Правду сказать, Мгави числил это болото главнейшим препятствием на своём пути — препятствием, которое до самого дна измерит его исибинди[83]. Никто не знал троп на ту сторону, потому что здесь не было ни хорошей охоты, ни плодовых деревьев, зато водилась розовая гадюка, кишели крокодилы и чёрные жабы, а когда дедушка был маленьким, его дядя видел здесь самого Чипекве. Да, да, беспощадного Чипекве, грозу бегемотов и речных кабанов, от которого даже Мокеле-Мбембе спасается бегством. Однако есть существо страшнее Чипекве[84], Мокеле-Мбембе и даже розовой змеи. Это маленький костеносый червь, который забирается в естественные отверстия тела, проникает в мозг, лезет в мочевой пузырь, размножается там и начинает выедать изнутри того, в ком поселился.
«Нет уж, пусть лучше Чипекве превратит меня в зерно, брошенное на имбогото[85]!»
Мгави набрал в котелок воды, положил туда сердце окапи[86] и осторожно выпустил под крышку матёрую чёрную мамбу. Он умел ловить таких змей. Самую первую мамбу он поймал, ещё не надев травяного передника[87], что считалось подвигом для мальчишки. Эта попалась ему вчера, и почти сутки он нёс её на шесте, привязанную лианами.
Оказавшись в котле, недовольная гадина тотчас вонзила ядовитые зубы в беззащитное сердце. Мгави поставил посудину на костёр. Скоро мамба забилась, пытаясь вырваться на свободу. Потом вода забурлила, и в воздухе вкусно запахло варевом.
— Прости меня, о дух змеи!
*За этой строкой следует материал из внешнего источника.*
-- ==== Sys2Proof/Machine/Session.lean ====
section
/-! DEFINITION. Machine/Session.lean: session start (70_reset). -/

namespace Sys2Proof.Machine

/-- RESET with `BUFFER_INIT = init` (70_reset R230, 30_encoding R84): every element of 10_state R20 to
its reset value, then the sink's `begin()` (70_reset R233; log 10). `C` is not an operand: it is fixed
(10_state R32). The host's output and the environment's turns to come are not the block's and stay
(log 13). -/
def execReset (init : List Byte) (s : State) : Result :=
  requireConfig { s.cfg with bufferInit := init } <|
    .next { s with
      cfg := { s.cfg with bufferInit := init }
      ci := 0
      bi := 0
      prev := none
      buf := []
      commit := false
      loop := .consuming
      rxq := []
      display := []
      sinkCalls := [.begin] }

end Sys2Proof.Machine
end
Стань другом мне и моему духу… — Мгави бережно снял крышку и добавил в отвар толчёный корень дерева миу. — Прости меня и ты, о дух окапи. Будь другом мне и моему духу!
Когда всё было готово, он наполнил варевом большой калебас, а что не поместилось — съел. Сделавший своё дело котёл, как ни было жалко, пришлось утопить в реке. Нести его дальше было слишком опасно, а дедушка всё равно не простит.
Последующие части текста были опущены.